[YOUR ASSIGNMENT]
Lines below starting with the line with "theorem beBytes_eq_extract (c" and going on through the line with "generator alone -/" must be output exactly; the rest of the records must be left out.

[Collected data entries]
-- ==== Sys2Proof/Laws/Decoder.lean ====
section
/-! SUPPORT. The decoder: one equation per case of DEC_BYTE, the append as one state, and what a byte can do. -/

namespace Sys2Proof.Machine

variable {p : Config}

/-- R110 in a state whose buffer is within its capacity. -/
theorem appendByte_eq (v : Byte) {s : State} (h : s.AccOk p) : appendByte p v s = .next (afterAppend p v s) := by
  unfold State.AccOk at h
  unfold appendByte afterAppend
  by_cases hlt : s.decBuf.length < p.maxAcc
  · rw [if_pos hlt, if_pos hlt]; rfl
  · rw [if_neg hlt, if_pos (by omega), if_neg hlt]; rfl

theorem appendByte_refused (v : Byte) {s : State} (h : ¬ s.AccOk p) :
    appendByte p v s = .refused .accLenOutOfRange := by
  unfold State.AccOk at h
  unfold appendByte
  rw [if_neg (by omega), if_neg (by omega)]

/-! ## The six cases (R102) -/

theorem consume_out {b : Byte} {s : State} (h : s.decInFrame = false) :
    consume p b s = if b = p.sof then outSof s else outOther s := by simp [consume, h]

theorem consume_escaping {b : Byte} {s : State} (h : s.decInFrame = true) (he : s.decEscaping = true) :
    consume p b s = inEscaping p b s := by simp [consume, h, he]

theorem consume_esc {s : State} (h : s.decInFrame = true) (he : s.decEscaping = false) :
    consume p p.esc s = inEsc s := by simp [consume, h, he]

theorem consume_sof (hv : p.Valid) {s : State} (h : s.decInFrame = true) (he : s.decEscaping = false) :
    consume p p.sof s = inSof s := by
  simp [consume, h, he, hv.markers_differ.2.1]

theorem consume_eof (hv : p.Valid) {s : State} (h : s.decInFrame = true) (he : s.decEscaping = false) :
    consume p p.eof s = inEof p s := by
  simp [consume, h, he, hv.markers_differ.2.2, hv.markers_differ.1.symm]

theorem consume_data {b : Byte} {s : State} (h : s.decInFrame = true) (he : s.decEscaping = false)
    (hb : isMarker p b = false) : consume p b s = inData p b s := by
  rw [isMarker_false_iff] at hb
  simp [consume, h, he, hb]

/-- R100: a received byte is answered by exactly one response. -/
theorem consume_response {b : Byte} {s t : State} (h : consume p b s = .next t) :
    ∃ r, t.output = s.output ++ [r] := by
  have happ : ∀ (v : Byte) (u : State), u.output = s.output → appendByte p v u = .next t →
      ∃ r, t.output = s.output ++ [r] := by
    intro v u hu hh
    by_cases ho : u.AccOk p
    · rw [appendByte_eq v ho] at hh
      cases hh
      unfold afterAppend
      split <;> exact ⟨_, by rw [← hu]⟩
    · rw [appendByte_refused v ho] at hh; cases hh
  unfold consume at h
  split at h
  · split at h <;> cases h <;> exact ⟨_, rfl⟩
  split at h
  · exact happ (b ^^^ p.mask) { s with decEscaping := false } rfl h
  split at h
  · cases h; exact ⟨_, rfl⟩
  split at h
  · cases h; exact ⟨_, rfl⟩
  split at h
  · unfold inEof at h
    split at h
    · split at h <;> cases h <;> exact ⟨_, rfl⟩
    · cases h
  · exact happ b s rfl h

/-! ## The parse (R120) -/

theorem join16_eq (hi lo : Byte) : join16 hi lo = (hi.setWidth 16 <<< 8) ||| lo.setWidth 16 := rfl

/-- A byte pair read big-endian gives back its bytes. -/
theorem hiByte_join16 (hi lo : Byte) : hiByte (join16 hi lo) = hi := by
  ext i h
  simp only [hiByte, join16, BitVec.getElem_setWidth, BitVec.getLsbD_ushiftRight, BitVec.getLsbD_or,
    BitVec.getLsbD_shiftLeft, BitVec.getLsbD_setWidth]
  simp [show 8 + i < 16 by omega, show i < 16 by omega, ← BitVec.getLsbD_eq_getElem]

theorem loByte_join16 (hi lo : Byte) : loByte (join16 hi lo) = lo := by
  ext i h
  simp [loByte, join16]

theorem join16_hi_lo (c : Word16) : join16 (hiByte c) (loByte c) = c := by
  ext i h
  simp only [hiByte, loByte, join16, BitVec.getElem_or, BitVec.getElem_shiftLeft, BitVec.getElem_setWidth,
    BitVec.getLsbD_setWidth, BitVec.getLsbD_ushiftRight]
  by_cases hi : i < 8
  · simp [hi, ← BitVec.getLsbD_eq_getElem]
  · simp [hi, show i - 8 < 8 by omega, show 8 + (i - 8) = i by omega, ← BitVec.getLsbD_eq_getElem]

theorem hiByte_eq_extract (c : Word16) : hiByte c = c.extractLsb' 8 8 := by
  ext i h
  simp [hiByte]

theorem loByte_eq_extract (c : Word16) : loByte c = c.extractLsb' 0 8 := by
  ext i h
  simp [loByte]

end Sys2Proof.Machine
end

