/-- The register is given out unreflected, with nothing XORed in. -/
@[simp] theorem crcOut_default (c : Word16) : crcOut .default c = c := BitVec.xor_zero

/-- R33's two bytes as bit fields. -/
theorem beBytes_eq_extract (c : Word16) : beBytes c = [c.extractLsb' 8 8, c.extractLsb' 0 8] := by
  rw [beBytes, hiByte_eq_extract, loByte_eq_extract]

/-! ### CRC_BYTE and CRC_READ as updates of the CRC generator alone -/

theorem exec_crcByte (b : Byte) (s : State) :
    exec (.crcByte b) s = .next (((UnitUpdate.crcGenerator (crcStep .default s.crc b)).apply s).addResponses [[]]) :=
  rfl

theorem exec_crcRead (s : State) : exec .crcRead s = .next (s.addResponses [beBytes s.crc]) := by
  rw [exec, execCrcRead, execCrcReadAt, crcOut_default, respond_eq]

/-- Settles O10: the code has no operands, and CRC_INIT replaces the register's contents. -/
theorem crcInitLoadsInit : Obligations.CrcInitLoadsInit :=
  ⟨decodeOp_codeOf .default .normal .crcInit, exec_crcInit⟩

/-- Settles O11: CRC_BYTE replaces the register by `crcStep`, which at the defaults is eight of R82's shifts. -/
theorem crcByteShiftsEightTimes : Obligations.CrcByteShiftsEightTimes := by
  refine ⟨fun b rest => decodeOp_codeOf .default .normal .crcByte (b :: rest), fun b s => ?_⟩
  rw [exec_crcByte, crcStep_default]
  rfl

/-- Settles O12: CRC_READ only adds a response, and the bytes of `beBytes` are R83's two halves of the register. -/
theorem crcReadAnswersBigEndian : Obligations.CrcReadAnswersBigEndian := by
  refine ⟨decodeOp_codeOf .default .normal .crcRead, fun s => ?_⟩
  rw [exec_crcRead, beBytes_eq_extract]
  rfl

end Sys2Proof.Machine

/-! The frame encoder's two operations (41_frame_encoder R91 to R93) at the default parameters: their requests decode to
them, the payload operand having its own length before it, and each is one response that writes no unit (R90). -/

namespace Sys2Proof.Machine

/-! ### The request of ENC_FRAME (R62) -/

/-- A payload that follows its own length is read whole, whatever follows it. -/
theorem frameOp_of_length (op type flags seq : Byte) {payload : List Byte} (rest : List Byte)
    (h : payload.length < 256) :
    frameOp op (type :: flags :: seq :: byteOf payload.length :: (payload ++ rest)) =
      .ok (.encFrame type flags seq payload) rest := by
  have hfits : payload.length ≤ (payload ++ rest).length := by simp
  simp only [frameOp, toNat_byteOf h, if_pos hfits, List.take_left', List.drop_left']

/-! ### Stuffing and the covered bytes at the defaults -/

/-- R92 with the three markers, the escape byte and the mask of R4. -/
theorem stuff_default (b : Byte) :
    stuff .default b = if b = 0x7E ∨ b = 0x7F ∨ b = 0x7D then [0x7D, b ^^^ 0x20] else [b] :=
  ite_congr (propext (isMarker_default_iff b)) (fun _ => rfl) (fun _ => rfl)

/-- R91, R93: at most 64 payload bytes are covered, and LEN is the number of those covered. -/
theorem coveredBytes_default (type flags seq : Byte) (payload : List Byte) :
    coveredBytes .default type flags seq payload =
      [0x02, type, flags, seq, BitVec.ofNat 8 (min payload.length 64)] ++ payload.take 64 := by
  rw [coveredBytes, truncatePayload, List.length_take, Nat.min_comm, byteOf]

/-! ### STUFF and ENC_FRAME as one response each -/

theorem exec_stuff (b : Byte) (s : State) : exec (.stuff b) s = .next (s.addResponses [stuff .default b]) := rfl

theorem exec_encFrame (type flags seq : Byte) (payload : List Byte) (s : State) :
    exec (.encFrame type flags seq payload) s =
      .next (s.addResponses [encodeFrame .default type flags seq payload]) := rfl

/-- Settles O16: the code takes one byte, and the one response is `stuff` of it. -/
theorem stuffEscapesMarkers : Obligations.StuffEscapesMarkers := by
  refine ⟨fun b rest => decodeOp_codeOf .default .normal .stuff (b :: rest), fun b s => ?_⟩
  rw [exec_stuff, stuff_default]
  rfl

/-- Settles O17: the request carries its payload's length, and the one response is `encodeFrame`, whose body is the
covered bytes with their CRC. -/
theorem encFrameAnswersTheFrame : Obligations.EncFrameAnswersTheFrame := by
  refine ⟨fun type flags seq payload rest hlen => ?_, fun type flags seq payload s => ?_⟩
  · exact (decodeOp_codeOf .default .normal .encFrame _).trans
      (frameOp_of_length 0x11 type flags seq rest (Nat.lt_succ_of_le hlen))
  · refine ⟨_, _, rfl, rfl, ?_⟩
    rw [exec_encFrame, encodeFrame, encodeBody, coveredBytes_default, beBytes_eq_extract, funext stuff_default]
    rfl

end Sys2Proof.Machine

/-! The stream decoder (42_stream_decoder R101 to R126): a body parsed is the fields it was read from and writes back
the very same bytes, the end marker answers what the parse says, and no other case of DEC_BYTE answers a FRAME event. -/

namespace Sys2Proof.Machine

variable {p : Config}

/-! ### The parse of a body (R120 to R126) -/

/-- The fields R125 reads off a body. -/
def parsedFrame (p : Config) (body : List Byte) : Frame where
  version := bodyByte body 0
  type := bodyByte body 1
  flags := bodyByte body 2
  seq := bodyByte body 3
  payload := (coveredPart body).drop p.hdr
  crc16 := receivedCrc body

/-- A frame comes out of the parse only when all four checks pass (R121 to R124), and its fields are the body's. -/
theorem parseBody_ok {body : List Byte} {f : Frame} (h : parseBody p body = .ok f) :
    p.minBody ≤ body.length ∧ bodyByte body 0 = p.ver ∧ (bodyByte body 4).toNat = body.length - p.minBody ∧
      crc16 p (coveredPart body) = receivedCrc body ∧ f = parsedFrame p body := by
  unfold parseBody at h
  split at h; · cases h
  split at h; · cases h
  split at h; · cases h
  split at h; · cases h
  rename_i hmin hver hlen hcrc
  cases h
  exact ⟨not_lt.mp hmin, not_not.mp hver, not_not.mp hlen, not_not.mp hcrc, rfl⟩

theorem beBytes_receivedCrc (body : List Byte) :
    beBytes (receivedCrc body) = [bodyByte body (body.length - 2), bodyByte body (body.length - 1)] := by
  rw [beBytes, receivedCrc, hiByte_join16, loByte_join16]

/-- The fields of a body whose LEN is right, written out again, are the body as received. -/
theorem frameBody_parsedFrame (hhdr : p.hdr = 5) {body : List Byte} (hmin : 7 ≤ body.length)
    (hlen : (bodyByte body 4).toNat = body.length - 7) : frameBody (parsedFrame p body) = body := by
  have hpayload : (parsedFrame p body).payload.length = (bodyByte body 4).toNat := by
    simp only [parsedFrame, coveredPart, hhdr, List.length_drop, List.length_take]
    omega
  rw [frameBody, hpayload, byteOf_toNat]
  simp only [parsedFrame, beBytes_receivedCrc, hhdr]
  exact (body_split body hmin).symm

/-- The bytes a frame's CRC covers are its header and its payload (R124). -/
theorem coveredPart_frameBody (f : Frame) :
    coveredPart (frameBody f) = [f.version, f.type, f.flags, f.seq, byteOf f.payload.length] ++ f.payload :=
  List.take_left' (by simp [frameBody, beBytes])

/-! ### The answer to an end marker (R108) -/

/-- The event that reports the outcome of a parse. -/
def parsedEvent : Except BadReason Frame → Event
  | .ok f => .frame f
  | .error r => .bad r

/-- R108 in a state whose buffer is within its capacity: one answer, then out of frame, whatever the parse says. -/
theorem inEof_eq {s : State} (h : s.AccOk p) :
    inEof p s = .next (respond (eventBytes (parsedEvent (parseBody p s.decBuf))) (leaveFrame s)) := by
  unfold State.AccOk at h
  rw [inEof, if_pos h]
  cases parseBody p s.decBuf <;> rfl

theorem inEof_refused {s : State} (h : ¬ s.AccOk p) : inEof p s = .refused .accLenOutOfRange := if_neg h

/-- R120's chain of answers, in the terms of the parse. -/
theorem endResponse_eq (body : List Byte) :
    endResponse body =
      if body.length < 7 then [0x02, 0x01]
      else if bodyByte body 0 ≠ 0x02 then [0x02, 0x02]
      else if (bodyByte body 4).toNat ≠ body.length - 7 then [0x02, 0x03]
      else if crc16 .default (coveredPart body) ≠ receivedCrc body then [0x02, 0x04]
      else 0x01 :: body := rfl

/-- The response bytes of the parse's outcome, check by check (R121 to R124). -/
theorem eventBytes_parsedEvent_default (body : List Byte) :
    eventBytes (parsedEvent (parseBody .default body)) = endResponse body := by
  rw [parseBody, endResponse_eq]
  by_cases hmin : body.length < 7
  · rw [if_pos hmin, if_pos hmin]; rfl
  rw [if_neg hmin, if_neg hmin]
  by_cases hver : bodyByte body 0 ≠ 0x02
  · rw [if_pos hver, if_pos hver]; rfl
  rw [if_neg hver, if_neg hver]
  by_cases hlen : (bodyByte body 4).toNat ≠ body.length - 7
  · rw [if_pos hlen, if_pos hlen]; rfl
  rw [if_neg hlen, if_neg hlen]
  by_cases hcrc : crc16 .default (coveredPart body) ≠ receivedCrc body
  · rw [if_pos hcrc, if_pos hcrc]; rfl
  rw [if_neg hcrc, if_neg hcrc]
  exact congrArg (0x01 :: ·) (frameBody_parsedFrame rfl (not_lt.mp hmin) (not_not.mp hlen))

/-! ### What DEC_BYTE answers, and when it is a frame -/

theorem exec_decByte (b : Byte) (s : State) : exec (.decByte b) s = consume .default b s := rfl

/-- R110's append answers NONE or OVERFLOW. -/
theorem appendByte_answer {v : Byte} {s t : State} (h : appendByte p v s = .next t) :
    ∃ e : Event, (e = .none ∨ e = .bad .overflow) ∧ t.output = s.output ++ [eventBytes e] := by
  by_cases ho : s.AccOk p
  · rw [appendByte_eq v ho] at h
    cases h
    unfold afterAppend
    split
    · exact ⟨.none, .inl rfl, rfl⟩
    · exact ⟨.bad .overflow, .inr rfl, rfl⟩
  · rw [appendByte_refused v ho] at h; cases h
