-- ==== Sys2Proof/Machine/Frame.lean ====
section
/-! DEFINITION. The frame commands FENC and FDEC (spec/42_frame.md). -/

namespace Sys2Proof.Machine

/-- FENC (R152). CKSUM receives the frame's last two bytes, which are `checksum(pack(p) ++ P)` (R151); the
frame always has them (log entry 22). -/
def execFenc (s : State) : Result :=
  let p := prefixOperand s
  let n := lengthOperand s
  if Config.prefixLimit ≤ p then .next (raiseError .errPrecond s)
  else if Config.maxPayload < n then .next (raiseError .errCapacity s)
  else
    let F := frameEncode p (message s n)
    let c := (F[F.length - 2]?.getD 0, F[F.length - 1]?.getD 0)
    .next (finish (((s.storeOut F).setOffset (pack p).length).setCksum c))

/-- FDEC (R154). -/
def execFdec (s : State) : Result :=
  let n := lengthOperand s
  if Config.bufCap < n then .next (raiseError .errCapacity s)
  else
    match frameDecode (message s n) with
    | .error e => .next (raiseError e.code s)
    | .ok r =>
      if Config.maxPayload < r.payload.length then .next (raiseError .errCapacity s)
      else .next (finish ((((s.storeOut r.payload).setPrefixOut r.pfx).setOffset r.off).setCksum r.ck))

end Sys2Proof.Machine
end

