-- ==== Sys2Proof/Laws/Ops.lean ====
section
/-! SUPPORT. The shared operations, each with one lemma that says what it can do: what a command reads as its message, what
storing into OUT and into IN leaves in memory, and the sizes the parameters allow. -/

namespace Sys2Proof

/-- The range of MAX_PAYLOAD (spec/00_scope.md R6). -/
theorem Config.maxPayload_range : 32 ≤ Config.maxPayload ∧ Config.maxPayload ≤ 4092 := by
  have := Config.payloadSlack.isLt
  unfold Config.maxPayload
  omega

theorem Config.bufCap_eq : Config.bufCap = Config.maxPayload + 4 := rfl

/-- Each window fits its 4 KiB page (spec/20_memory.md R52). -/
theorem Config.bufCap_le_page : Config.bufCap ≤ Machine.pageSize := by
  have := Config.maxPayload_range
  have : Machine.pageSize = 4096 := rfl
  rw [Config.bufCap_eq]
  omega

namespace Machine

@[simp] theorem inBase_eq : inBase = 0x1000 := rfl
@[simp] theorem outBase_eq : outBase = 0x2000 := rfl
@[simp] theorem pageSize_eq : pageSize = 0x1000 := rfl

/-! ### Operands -/

@[simp] theorem length_message (s : State) (n : Nat) : (message s n).length = n := by simp [message]

/-- The i-th byte of the message is `IN[i]`. -/
theorem getElem?_message (s : State) (n i : Nat) (h : i < n) : (message s n)[i]? = some (inByte s i) := by
  simp [message, h]

/-- A shorter message is a beginning of a longer one. -/
theorem take_message (s : State) (n k : Nat) (h : k ≤ n) : (message s n).take k = message s k := by
  simp [message, ← List.map_take, List.take_range, Nat.min_eq_left h]

/-- The message depends only on the bytes it holds. -/
theorem message_congr (s s' : State) (n : Nat) (h : ∀ i, i < n → inByte s i = inByte s' i) :
    message s n = message s' n :=
  List.map_congr_left fun i hi => h i (List.mem_range.1 hi)

/-! ### Writing OUT and IN -/

/-- Memory after storing `bs` in OUT: `bs` from 0x2000 up, no value in the rest of the OUT page, all else as before. -/
theorem State.read_storeOut (s : State) (bs : List Byte) (a : Nat) :
    (s.storeOut bs).mem.read a
      = if outBase ≤ a ∧ a < outBase + bs.length then bs[a - outBase]?
        else if outBase ≤ a ∧ a < outBase + pageSize then none else s.mem.read a := by
  rw [State.storeOut_mem, Memory.read_writes, Memory.read_clear]

/-- `IN[j]` after the host stores a byte at `IN[i]`. -/
@[simp] theorem inByte_setIn (s : State) (i j : Nat) (b : Byte) :
    inByte (s.setIn i b) j = if i = j then b else inByte s j := by
  by_cases h : i = j <;> simp [inByte, h]

/-- Storing in OUT leaves IN alone. -/
theorem inByte_storeOut (s : State) (bs : List Byte) (i : Nat) (hi : i < pageSize) :
    inByte (s.storeOut bs) i = inByte s i := by
  have hi' : i < 4096 := hi
  unfold inByte
  rw [State.read_storeOut, if_neg (by simp; omega), if_neg (by simp; omega)]
  rfl

/-- What a byte string of at most a page leaves in OUT (R112, R152, R154). -/
theorem State.outIs_storeOut (s : State) (bs : List Byte) (h : bs.length ≤ pageSize) : (s.storeOut bs).OutIs bs where
  len := by
    have : bs.length ≤ 4096 := h
    rw [State.storeOut_outLen, BitVec.toNat_ofNat, Nat.mod_eq_of_lt (by omega)]
  bytes i hi := by
    rw [State.read_storeOut, if_pos (by omega), Nat.add_sub_cancel_left]

/-- Storing in OUT at most a page writes nothing outside the OUT page. -/
theorem State.sameInputs_storeOut (s : State) (bs : List Byte) (h : bs.length ≤ pageSize) :
    s.SameInputs (s.storeOut bs) where
  prefixIn := rfl
  inLen := rfl
  mem a ha := by rw [State.read_storeOut, if_neg (by omega), if_neg (by omega)]
  inputs := rfl
  observed := rfl
  resets := rfl
  draws := rfl

/-! ### The canonical form of memory -/

/-- The memory after reset is canonical. -/
theorem State.reset_wf : State.reset.mem.wf := Memory.wf_nil

/-- A host write of IN keeps the canonical form. -/
theorem State.setIn_wf (s : State) (i : Nat) (b : Byte) (h : s.mem.wf) : (s.setIn i b).mem.wf :=
  Memory.wf_write s.mem _ b h

/-- A command's store to OUT keeps the canonical form. -/
theorem State.storeOut_wf (s : State) (bs : List Byte) (h : s.mem.wf) : (s.storeOut bs).mem.wf :=
  Memory.wf_writes _ _ bs (Memory.wf_clear s.mem _ _ h)

/-- A reset leaves the canonical form. -/
theorem platformReset_wf (s : State) : (platformReset s).mem.wf := Memory.wf_nil

end Machine

end Sys2Proof
end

[YOUR SOLUTION]
theorem beBytes_eq_extract (c : Word16) : beBytes c = [c.extractLsb' 8 8, c.extractLsb' 0 8] := by
  rw [beBytes, hiByte_eq_extract, loByte_eq_extract]

/-! ### CRC_BYTE and CRC_READ as updates of the CRC generator alone -/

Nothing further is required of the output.